A vos todavía te falta pasar tiempo acá, me dice Ana. Yo asiento y le pregunto si nunca se aburre, si no le da miedo estar ahí, sola, en medio del monte.
¿A vos te da miedo?, contraataca ella.
Claro que me da miedo, sí, claro, ¿qué voy a hacer solo acá todo el tiempo? Me da miedo convertirme en un solitario amargado, en el ermitaño que nunca ve a nadie, en el viejo loco al que los chicos le vienen a robar limones a la hora de la siesta y le gritan cosas cuando pasa por la calle.
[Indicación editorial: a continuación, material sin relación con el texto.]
/-- A set clears the hold count and the latch; the counters stay (R415). -/
def triggerApply (r : Request) (l : Lane) : Lane × Bytes :=
  let i := flowId r
  let t := triggerAsked (body r)
  let x := triggerRun l i
  let l1 := { l with cfg := { l.cfg with triggers := tput l.cfg.triggers i t } }
  let l2 := setTrigger i { x with
    state := triggerStart l t, holdCount := 0, past := [], firstTrue := none, lastFalse := none } l1
  (l2, triggerResult l2 i)

def laneTriggerSet (r : Request) (l : Lane) : Lane := serve 0x0700 (some 1) triggerCheck triggerApply r l

/-! ### SWATCH_ARM (R410 to R413) -/

def measAt (b : Bytes) (o : Nat) : MeasEntry :=
  { channel := field b o 1, kind := field b (o + 1) 1, component := field b (o + 2) 1, threshold := wordAt b (o + 4) }

def profileAsked (b : Bytes) : ProfileCfg :=
  let n := field b 7 1
  { single := field b 1 1 == 1, phasor := field b 2 1 == 1, extend := bit (field b 3 1) 0, recycle := bit (field b 3 1) 1
    rate := field b 4 2, avgN := field b 6 1, preMs := field b 8 4, postMs := field b 12 4, maxMs := field b 16 4
    rowWaitMs := field b 20 2, measMs := field b 24 4
    channels := (List.range n).map (fun i => (field b (32 + 8 * i) 2, field b (34 + 8 * i) 1))
    meas := (List.range (field b 22 1)).map (fun i => measAt b (32 + 8 * n + 8 * i)), armed := true }

/-- The channels that R105 gives a stream's type. -/
def channelExists (c : StreamCfg) (ch : Nat) : Bool :=
  match c.part with
  | .pmu _ => ch < 128
  | .sv p => ch % 8 < p.channels && ch < 24
  | .mesh .. => ch < 16
  | .legacy p => ch < p.points.length
  | .derived _ kinds => ch < kinds.length

/-- A channel entry suits its profile (R410). -/
def entryOk (l : Lane) (c : ProfileCfg) (e : Nat × Nat) : Bool :=
  inRange 1 16383 e.1 &&
    (match tget l.cfg.streams e.1 with
     | none => false
     | some s =>
       if c.phasor then channelExists s e.2
       else (match s.part with
         | .sv p => s.rate == c.rate && decide (e.2 < p.channels)
         | _ => false : Bool) : Bool)

/-- A measurement entry obeys its rules (R410). -/
def measOk (l : Lane) (c : ProfileCfg) (m : MeasEntry) : Bool :=
  let e := c.channels.getD m.channel (0, 0)
  let cx := c.phasor && channelComplex l e.1 e.2
  let fp := c.phasor && !cx && !channelWord l e.1 e.2
  m.channel < c.channels.length && m.kind ≤ 7 && m.component ≤ 3 && (m.component == 0 || cx) &&
    (!(m.kind == 3 || m.kind == 4) || !c.phasor) && (m.kind != 5 || fp) && (m.kind != 6 || cx)

/-- The fields of a body obey R410. -/
def profileOk (l : Lane) (c : ProfileCfg) : Bool :=
  (if c.phasor then planeRates.contains c.rate && c.avgN == 1 else inRange 4000 14400 c.rate && inRange 1 64 c.avgN &&
    c.rate % c.avgN == 0) && inRange 1 64 c.channels.length && c.preMs ≤ 60000 && inRange 1 3600000 c.postMs &&
    inRange c.postMs 3600000 c.maxMs && inRange 1 1000 c.rowWaitMs && c.meas.length ≤ 16 && c.measMs ≤ c.maxMs &&
    c.channels.all (entryOk l c) && c.meas.all (measOk l c)

/-- The raw fields of ARM: ranges and reserved bytes (R410, R21). -/
def armBytesOk (b : Bytes) : Bool :=
  let n := field b 7 1
  field b 1 1 ≤ 1 && field b 2 1 ≤ 1 && field b 3 1 < 4 && isZero b 23 1 && isZero b 28 4 &&
    (List.range n).all (fun i => isZero b (35 + 8 * i) 5) &&
    (List.range (field b 22 1)).all (fun i => isZero b (35 + 8 * n + 8 * i) 1)

/-- The segments that the pool can give a profile (R412, R422): FREE ones, its own ring's, and with `recycle` those of
DONE records. -/
def segmentsAvailable (l : Lane) (p : Nat) (c : ProfileCfg) : Nat :=
  (segCount l - l.swatch.segments.length) + (profileRun l p).ring.length +
    (if c.recycle then ((l.swatch.records.filter (fun e => isDone e.2)).map (fun e => e.2.segments.length)).sum else 0)

/-- The write rates of the other armed profiles (R412). -/
def otherRates (l : Lane) (p : Nat) : Nat :=
  ((l.cfg.profiles.filter (fun e => e.1 != p && (profileRun l e.1).state != .disarmed)).map (fun e => writeRate l e.2)).sum

/-- The checks of R412 for a body, in their order. -/
def armStatus (l : Lane) (p : Nat) (c : ProfileCfg) (bytesOk : Bool) : Status :=
  need (l.swatch.poolMib != 0 && (profileRun l p).record.isNone) .noResource <|
  need (bytesOk && profileOk l c) .badParam <|
  need ((rowsOfMs c c.preMs + rowsOfMs c c.maxMs + rowsPerSeg l c - 1) / rowsPerSeg l c + 1 ≤ segCount l) .armRejected <|
  need (otherRates l p + writeRate l c ≤ 4000000000) .limitExceeded <|
  need (ringSegments l c ≤ segmentsAvailable l p c) .noResource .ok

/-- Fires that were held until a re-arm act (R427). -/
def actHeld (p : Nat) (held : List (Nat × Int × Option Request)) (l : Lane) : Lane :=
  held.foldl (fun acc h => actFire h.1 p h.2.1 h.2.2 acc) l

/-- The commit point of ARM and REARM (R413): the body, a fresh ring, ARMED; fires that were held for the re-arm act
on it (R427). -/
def armProfile (p : Nat) (c : ProfileCfg) (l : Lane) : Lane :=
  let held := (profileRun l p).held
  let l1 := freeRing p { l with cfg := { l.cfg with profiles := tput l.cfg.profiles p { c with armed := true } } }
  let l2 := setProfile p { ProfileRun.zero with state := .armed, nextRow := rowFrom c (nowUnits l : Nat) } l1
  actHeld p held ((takeRing p c (ringSegments l c) l2).getD l2)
Ana se encoge de hombros. Yo nunca estoy sola, dice. Yo estoy conmigo, me dice. Yo soy mi mejor amiga, mi mejor compañía. A veces me tengo que tener un poco de paciencia, pero como a todos. Después salgo a caminar por el monte y le voy contando al monte mis cosas y se las voy entregando y, si uno sabe escuchar, el monte te responde: ves una ramita, una flor, algo que te llama la atención, que te distrae. El monte te devuelve, te saca adelante, dice Ana y después sonríe, me mira con un poco de lástima, como si yo no terminara de entender algo que para ella es casi una tontería, algo demasiado evidente, fácil.
Me dice: a vos todavía te falta pasar tiempo acá. Todavía te falta asimilarte. ¿Por qué te viniste al valle? ¿Vos también te estabas escapando de algo?, le pregunto a Ruth una tarde de invierno, muy fría. Tomamos té de manzanillas y lavanda que recogió ella misma, sobre la mesa quedaron las migas de una torta de coco y dulce de leche que compré en la panadería del pueblo y le llevé de regalo.
Ruth tarda un rato en contestarme. Después dice: a mí me gusta el monte, me gusta acá, me gustan las montañas. Yo elegí quedarme.
Asiento y no digo nada. Alrededor se va haciendo de noche y las brasas crujen en la salamandra. Es linda la casa de Ruth, se siente bien estar ahí, los dos sentados, calentitos, el monte afuera tan cerca que cuando las mueve el viento las ramas de los manzanillos y los falsos talas rozan el techo de chapa y suena como rasguños de uñitas de gatos.
Es lindo estar acá, digo después de un rato que pasamos los dos callados. Por ahora me gusta, por ahora siento que podría ser acá, pero vaya uno a saber. ¿Qué pasa si después deja de gustarme?
Si después deja de gustarte, después verás, dice Ruth.
Ojalá dure un poco este tiempo. Es lindo estar acá, digo otra vez en voz baja.
Ruth se larga a reír.
El tiempo cambia todo el tiempo, amigo.
Sí, digo yo, ese es el problema.
O esa es la gracia, dice Ruth. O esa es la gracia.